Considerations for Multi GPU Deep Learning Model Training
As the amount of available data grows, deep learning products and applications profit from the use of bigger and bigger models. To effectively train these models in a timely manner it is necessary to parallelize training over multiple GPUs and multiple machines. In this talk, we explore what is needed to efficiently achieve this kind of scaling, both from a hardware and library perspective, but also from the perspective of the end user. Methods of multi GPU parallelization are described and discussed, and best practices are presented. Furthermore, the choice of deep learning framework, and its impact on multi GPU training is discussed, along with the resulting tradeoff between flexibility and engineering effort. Finally, examples and benchmarking results are described and discussed, showing the possibility of near-linear scaling of training time both to multiple GPUs and multiple machines.

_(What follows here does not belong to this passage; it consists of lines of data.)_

/-- Settles O29: by whether the head is OFFLINE, and by whether there is a cycle to end (`HeadCtx.offline_head`). -/
theorem headOfflineStopsHead : Obligations.HeadOfflineStopsHead := by
  unfold Obligations.HeadOfflineStopsHead
  intro s tag b h now e
  have act : requestAct (.headOffline tag b) s = (s.actHead h HeadCtx.offline, some (.ok [])) := by
    simp only [requestAct, actHeadOffline, headOf_eq e]; rfl
  refine ⟨fun off => ?_, fun on => ?_⟩
  · rw [State.actHead_unmoved (HeadCtx.offline_of_offline off)] at act
    exact exec_answered (.headOffline tag b) now s (.ok []) act
  · have o : (HeadCtx.offline (s.ctx h)).out = (s.head h).endEffects h .halted := HeadCtx.offline_out on rfl
    have head : (s.actHead h HeadCtx.offline).head h = _ := (s.actHead_head_self h _).trans (HeadCtx.offline_head on)
    have status : (s.actHead h HeadCtx.offline).status h = _ := (s.actHead_status_self h _).trans (HeadCtx.offline_status on)
    have track : (s.actHead h HeadCtx.offline).track = (applyEffects ((s.head h).endEffects h .halted) s).track := by
      rw [State.actHead_track, o]; exact applyEffects_track_congr _ rfl
    have done := exec_answered (.headOffline tag b) now _ (.ok []) act
    refine ⟨s.actHead h HeadCtx.offline, done,
      s.actHead_onlyHead h _ (by rw [o]; exact Head.endEffects_within h _ _) (by rw [o]; exact Head.endEffects_causes h _ _),
      ?_⟩
    rw [head, status]
    refine ⟨rfl, ⟨rfl, rfl, rfl, rfl, rfl⟩, rfl, rfl, rfl, rfl, rfl, rfl, rfl, rfl, Monitor.stop_eq _, rfl, rfl, rfl,
      fun c => ⟨if_pos c, if_pos c, ?_⟩, fun c => ⟨if_neg c, if_neg c, State.endWritten_of track⟩⟩
    rw [track, Head.endEffects_of_no_cycle c]; rfl

/-- Settles O30: each of the four ends the cycle by the same act (`State.actHead_ends`). -/
theorem abnormalEndsReturnHead : Obligations.AbnormalEndsReturnHead := by
  unfold Obligations.AbnormalEndsReturnHead
  intro s tag b h e
  refine ⟨fun now => ⟨fun n1 n2 => ?_, fun n => ?_, fun st => ?_, fun st => ?_⟩, fun due st source timer => ?_,
    fun r g st run seg close => ?_⟩
  · refine exec_answered (.headHalt tag b) now s (.refuse .wrongState 0) ?_
    simp only [requestAct, actHeadHalt, headOf_eq e]; exact if_neg (not_or.2 ⟨n1, n2⟩)
  · refine exec_answered (.headCancel tag b) now s (.refuse .wrongState 0) ?_
    simp only [requestAct, actHeadCancel, headOf_eq e]; exact if_neg n
  · have act : requestAct (.headHalt tag b) s = (s.actHead h (HeadCtx.abnormal .halted .ready true), some (.ok [])) := by
      simp only [requestAct, actHeadHalt, headOf_eq e]; exact if_pos st
    have done := exec_answered (.headHalt tag b) now _ (.ok []) act
    exact ⟨s.actHead h (HeadCtx.abnormal .halted .ready true), done, s.actHead_ends h (by decide) .ready true⟩
  · have act : requestAct (.headCancel tag b) s = (s.actHead h (HeadCtx.abnormal .cancelled .ready false), some (.ok [])) := by
      simp only [requestAct, actHeadCancel, headOf_eq e]; exact if_pos st
    have done := exec_answered (.headCancel tag b) now _ (.ok []) act
    exact ⟨s.actHead h (HeadCtx.abnormal .cancelled .ready false), done, s.actHead_ends h (by decide) .ready false,
      (s.actHead_status_self h _).trans ((s.ctx h).abnormal_status_unposted _ _)⟩
  · exact ⟨_, congrArg Host.Outcome.next (State.expireHead_eq _ (Head.startDue_of st source timer)),
      State.actHead_ends h (by decide) .ready true⟩
  · exact ⟨_, congrArg Host.Outcome.next (State.expireHead_eq _ (Head.segmentDue_of run seg (by simp [close]))),
      State.actHead_ends h (by decide) .ready true⟩

/-- Settles O31: the two limits post one cause, after the end of the cycle and after the end of the phase. -/
theorem openLimitsPostPlatenStuck : Obligations.OpenLimitsPostPlatenStuck := by
  unfold Obligations.OpenLimitsPostPlatenStuck
  intro s h
  refine ⟨fun r g st run seg kind => ?_, fun r rel => ?_⟩
  · have ended := State.actHead_openLate (s := s.setNow (max s.now r.segDue)) (h := h) st (Head.run?_eq_some run)
    refine ⟨_, congrArg Host.Outcome.next (State.expireHead_eq _ (Head.segmentDue_of run seg (by simp [kind]))), ?_, ended⟩
    obtain ⟨⟨-, -, -, -, posts, -⟩, -⟩ := ended
    exact posts.getLsbD (i := 2) rfl (by decide)
  · have due : (s.head h).release.map Release.due = some r.due := by rw [rel]; rfl
    have only := State.actHead_posting (s.setNow (max s.now r.due)) h HeadCtx.releaseExpiry (by
      intro e m
      obtain rfl := List.mem_singleton.1 m
      rfl)
    have causes : effectsCauses ((s.setNow (max s.now r.due)).ctx h).releaseExpiry.out = 0x04 := by
      show effectsCauses [.cause .platenStuck] = 0x04
      decide
    rw [causes] at only
    refine ⟨_, congrArg Host.Outcome.next (State.expireHead_eq _ due), ?_, only, ?_, ?_, ?_⟩
    · obtain ⟨-, -, -, -, posts, -⟩ := only
      exact posts.getLsbD (i := 2) rfl (by decide)
    · rw [State.actHead_track]
      exact applyEffects_cause_track [] .platenStuck
    · rw [State.actHead_status_self]; rfl
    · rw [State.actHead_head_self]
      exact ⟨Head.rest_restsIn _ _, rfl, rfl, rfl, rfl, rfl⟩
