theorem Gate.confirmed_other {g : Gate} {n : Nest}
    (other : ∀ a, g.activity = some a → (a.diverter ≠ .pulse ∧ a.diverter ≠ .window) ∨ a.serial ≠ n.serial) :
    g.confirmed n = n := by
  unfold Gate.confirmed
  split
  · rfl
  · rename_i a e
    refine if_neg fun ⟨window, serial⟩ => ?_
    rcases other a e with ⟨n1, n2⟩ | ne
    · exact ((GateActivity.windowOpen_iff a).1 window).elim n1 n2
    · exact ne serial.symm

/-- A pack that no online head refers to takes no effects. -/
theorem State.indexEffectsAt_nil {serial : Nat} {lane : Fin 8}
    (free : ∀ h ref, (s.head h).state ≠ .offline → (s.head h).packRef = some ref → ref.serial = serial → ref.lane ≠ lane) :
    s.indexEffectsAt serial lane = [] := by
  refine List.eq_nil_iff_forall_not_mem.2 fun e m => ?_
  obtain ⟨⟨h, m⟩, hits⟩ := State.mem_indexEffectsAt.1 m
  obtain ⟨on, ⟨-, ref, at', rfl⟩ | ⟨-, rfl⟩ | ⟨-, ref, at', rfl⟩⟩ := Head.mem_indexEffects.1 m
  · simp only [HeadEffect.hits, Bool.and_eq_true, beq_iff_eq] at hits
    exact free h ref on at' hits.1 hits.2
  · exact absurd hits Bool.false_ne_true
  · simp only [HeadEffect.hits, Bool.and_eq_true, beq_iff_eq] at hits
    exact free h ref on at' hits.1 hits.2

/-- A reason that the effects bring to a pack is one of an end of a cycle there, or CLOSED_AT_INDEX. -/
theorem State.indexEffectsAt_bit {serial : Nat} {lane : Fin 8} {e : HeadEffect} {i : Nat} (m : e ∈ s.indexEffectsAt serial lane)
    (b : e.mask.getLsbD i = true) :
    ∃ h ref, (s.head h).state ≠ .offline ∧ (s.head h).packRef = some ref ∧ ref.serial = serial ∧ ref.lane = lane ∧
      (((s.head h).cycle.map Cycle.origin = some .pack ∧ ((s.head h).endedMask .overrun ref.station).getLsbD i = true) ∨
        ((s.head h).platen ≠ .opened ∧ i = 19)) := by
  obtain ⟨⟨h, m⟩, hits⟩ := State.mem_indexEffectsAt.1 m
  obtain ⟨on, ⟨origin, ref, at', rfl⟩ | ⟨-, rfl⟩ | ⟨closed, ref, at', rfl⟩⟩ := Head.mem_indexEffects.1 m
  · simp only [HeadEffect.hits, Bool.and_eq_true, beq_iff_eq] at hits
    exact ⟨h, ref, on, at', hits.1, hits.2, .inl ⟨origin, b⟩⟩
  · exact absurd hits Bool.false_ne_true
  · simp only [HeadEffect.hits, Bool.and_eq_true, beq_iff_eq] at hits
    exact ⟨h, ref, on, at', hits.1, hits.2, .inr ⟨closed, (RejectReason.closedAtIndex_bit i).1 b⟩⟩

/-- A cut gate (R144). -/
theorem State.takeIndexStart_gate {a : GateActivity} (e : s.gate.activity = some a) (c : s.gate.cuts = true) :
    let busy := a.punch = .delay ∨ a.punch = .asserted
    let windowOpen := a.diverter = .pulse ∨ a.diverter = .window
    s.takeIndexStart.gate =
      { s.gate with
        activity := some { a with
          punch := if busy then .cut else a.punch
          diverter := if windowOpen ∨ a.diverter = .delay then .cut else a.diverter
          confirm := if windowOpen then none else a.confirm }
        punchOut := if busy then false else s.gate.punchOut
        punchTimer := if busy then none else s.gate.punchTimer
        diverterOut := if windowOpen then 0 else s.gate.diverterOut
        diverterTimer := if windowOpen ∨ a.diverter = .delay then none else s.gate.diverterTimer
        windowTimer := if windowOpen then none else s.gate.windowTimer } := by
  have gate : s.trackIndexStart.headsIndexStart.gate = s.gate := State.headsIndexStart_gate.trans s.trackIndexStart_gate
  rw [State.takeIndexStart_eq]
  generalize s.trackIndexStart.headsIndexStart = v at *
  rw [← gate] at e c ⊢
  obtain ⟨u, -, eq⟩ := (State.gateIndexStart_eq.2 a e).2 ((Gate.cuts_iff e).1 c)
  rw [eq]
  simp only [State.postTrack_gate, State.postCause_gate, State.setGate_gate]

theorem State.takeIndexStart_gate_uncut (c : s.gate.cuts = false) : s.takeIndexStart.gate = s.gate := by
  have gate : s.trackIndexStart.headsIndexStart.gate = s.gate := State.headsIndexStart_gate.trans s.trackIndexStart_gate
  rw [State.takeIndexStart_eq]
  generalize s.trackIndexStart.headsIndexStart = v at *
  rw [State.gateIndexStart_uncut (gate ▸ c), gate]

/-- The causes of an INDEX-START, bit by bit: INDEX_WHILE_CLOSED and GATE_CUT. -/
theorem State.indexCauses_bit (i : Nat) :
    s.indexCauses.getLsbD i = true ↔
      (i = 1 ∧ ∃ h, (s.head h).state ≠ .offline ∧ (s.head h).platen ≠ .opened) ∨ (i = 4 ∧ s.gate.cuts = true) := by
  rw [State.indexCauses, BitVec.getLsbD_or, Bool.or_eq_true, State.indexEffects_causes]
  refine or_congr Iff.rfl ?_
  rw [Gate.cutCause]
  rcases s.gate.cuts with _ | _
  · simp
  · have four : (0x10 : Byte) = BitVec.twoPow 8 4 := by decide
    rw [if_pos rfl, four, BitVec.getLsbD_twoPow]
    simp [eq_comm]

end Sys2Proof.Machine

open Sys2Proof Sys2Proof.Machine

/-- Settles O18: the track, the heads in turn and the gate, each by its own lemma (`State.takeIndexStart_records`,
`State.takeIndexStart_nestAt`, `State.takeIndexStart_status`, `State.takeIndexStart_gate`). -/
theorem indexStartMovesIndex : Obligations.IndexStartMovesIndex := by
  unfold Obligations.IndexStartMovesIndex
  intro s
  obtain ⟨index, timer⟩ := State.takeIndexStart_index (s := s)
  obtain ⟨causes, gains, others, sequence, cut, follows⟩ := State.takeIndexStart_status (s := s)
  have records := State.takeIndexStart_records (s := s)
  have cause {i : Nat} (n : (0xBF : Byte).getLsbD i = true) :
      s.takeIndexStart.causes.getLsbD i = (s.causes.getLsbD i || s.indexCauses.getLsbD i) := by
    rw [getLsbD_of_mask causes n, BitVec.getLsbD_or]
  have absent {i : Nat} := fun n => Bool.eq_false_iff.2 ((State.indexCauses_bit (s := s) i).not.2 n)
  have uncut (c : s.gate.cuts = false) : s.takeIndexStart.gate = s.gate ∧
      s.takeIndexStart.causes.getLsbD 4 = s.causes.getLsbD 4 ∧
      s.takeIndexStart.trackStatus.changed.getLsbD 3 = s.trackStatus.changed.getLsbD 3 := by
    refine ⟨State.takeIndexStart_gate_uncut c, ?_, by rw [cut, c, Bool.false_or]⟩
    rw [cause rfl, absent, Bool.or_false]
    rintro (⟨e, -⟩ | ⟨-, yes⟩)
    · cases e
    · rw [c] at yes; cases yes
  refine ⟨s.takeIndexStart, rfl, ?_, fun dwell => ?_, fun moving => ?_, s.takeIndexStart_track,
    ⟨fun h no => ?_, fun h on cycle => ⟨?_, fun ref p origin at' pack => State.takeIndexStart_result on origin at' pack⟩,
      fun h on closed => ⟨?_, fun ref p at' after f => State.takeIndexStart_closed on closed at' after f⟩, fun closed => ?_,
      fun pos => ⟨fun no => ?_, fun n nest => ?_⟩⟩,
    ⟨fun no => ?_, fun a activity => ⟨fun no => ?_, fun some => ?_⟩⟩, ?_, fun out => ?_, gains.1, others, gains.2.2, ?_⟩
  · rw [index]
    rcases e : s.track.index with _ | _
    · rw [State.trackIndexStart_dwell e]; rfl
    · rw [State.trackIndexStart_moving e]; exact e
  · rw [timer, sequence, State.trackIndexStart_dwell dwell]
    exact ⟨rfl, rfl⟩
  · rw [timer, sequence, State.trackIndexStart_moving moving]
    exact ⟨rfl, TrackStatus.post_bit _ .indexSequence⟩
  · have own := records h
    rw [if_neg fun c => no.elim (fun off => off c.1) c.2] at own
    exact Prod.mk.inj own
  · have own := records h
    rw [if_pos ⟨on, cycle⟩] at own
    obtain ⟨head, status⟩ := Prod.mk.inj own
    exact HeadCtx.abnormal_headEnded head status
  · rw [cause rfl, (State.indexCauses_bit 1).2 (.inl ⟨rfl, h, on, closed⟩), Bool.or_true]
  · rw [cause rfl, absent, Bool.or_false]
    rintro (⟨-, h, on, pl⟩ | ⟨e, -⟩)
    · exact (closed h).elim (fun off => off on) pl
    · cases e
  · rw [State.takeIndexStart_nestAt, no]; rfl
  · have after := State.takeIndexStart_nestAt (s := s) pos
    rw [nest, Option.map_some] at after
    obtain ⟨packs, rest⟩ := s.gate.confirmed_packs (s.indexedNest n)
    have pack (lane : Fin 8) : (s.gate.confirmed (s.indexedNest n)).packs.get lane =
        effectsOn (s.indexEffectsAt n.serial lane) (n.packs.get lane) := by
      rw [packs, State.indexedNest, Nest.mapPacks_get]
    refine ⟨s.gate.confirmed (s.indexedNest n), after, ?_, fun lane free => ?_, fun lane => ⟨?_, fun i b => ?_⟩, fun a count activity window serial confirm => ?_,
      fun other => ?_⟩
    · have kept := congrArg (fun m : Nest => { m with packs := n.packs }) rest
      exact kept
    · rw [pack, State.indexEffectsAt_nil free]; rfl
    · rw [pack]
      exact effectsOn_sameBut _ _
    · rw [pack] at b
      rcases effectsOn_bit b with b | ⟨e, m, b⟩
      · exact .inl b
      · exact .inr (State.indexEffectsAt_bit m b)
    · exact Gate.confirmed_count activity window serial confirm
    · rw [Gate.confirmed_other (n := s.indexedNest n) other]; rfl
  · have c : s.gate.cuts = false := by rw [Gate.cuts, no]; rfl
    exact uncut c
  · have c : s.gate.cuts = false := Bool.eq_false_iff.2 fun c => by
      rcases (Gate.cuts_iff activity).1 c with busy | window | delay
      · exact no.1 busy
      · exact no.2.1 window
      · exact no.2.2 delay
    exact uncut c
  · have c : s.gate.cuts = true := (Gate.cuts_iff activity).2 some
    refine ⟨?_, ?_, State.takeIndexStart_gate activity c⟩
    · rw [cause rfl, (State.indexCauses_bit 4).2 (.inr ⟨rfl, c⟩), Bool.or_true]
    · rw [cut, c, Bool.true_or]
  · apply BitVec.eq_of_getLsbD_eq
    intro i lt
    rw [BitVec.getLsbD_and, BitVec.getLsbD_and]
    rcases m : (0xAD : Byte).getLsbD i with _ | _
    · rw [Bool.and_false, Bool.and_false]
    · have n : (0xBF : Byte).getLsbD i = true ∧ i ≠ 1 ∧ i ≠ 4 := by
        revert m
        revert i
        decide
      rw [cause n.1, absent fun c => c.elim (fun c => n.2.1 c.1) fun c => n.2.2 c.1, Bool.or_false]
  · obtain ⟨all, hold⟩ := follows out
    refine ⟨?_, hold⟩
    rw [all, BitVec.getLsbD_or, absent fun c => c.elim (fun c => absurd c.1 (by decide)) fun c => absurd c.1 (by decide), Bool.or_false]
  · exact ⟨s.takeIndexStart_link, s.takeIndexStart_library, s.takeIndexStart_store, s.takeIndexStart_lines, s.takeIndexStart_now⟩
end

Jonas Lööf is a Deep Learning Solution Architect at NVIDIA, where he helps guide customer decision making on both hardware and software in their deep learning projects. Before joining NVIDIA, Jonas has worked in research and development, applying deep learning in the fields of speech recognition and natural language processing, both in a startup environment and the corporate world. Jonas holds a doctoral degree in computer science from RWTH Aachen University, where he worked on acoustic model adaptation for speech recognition.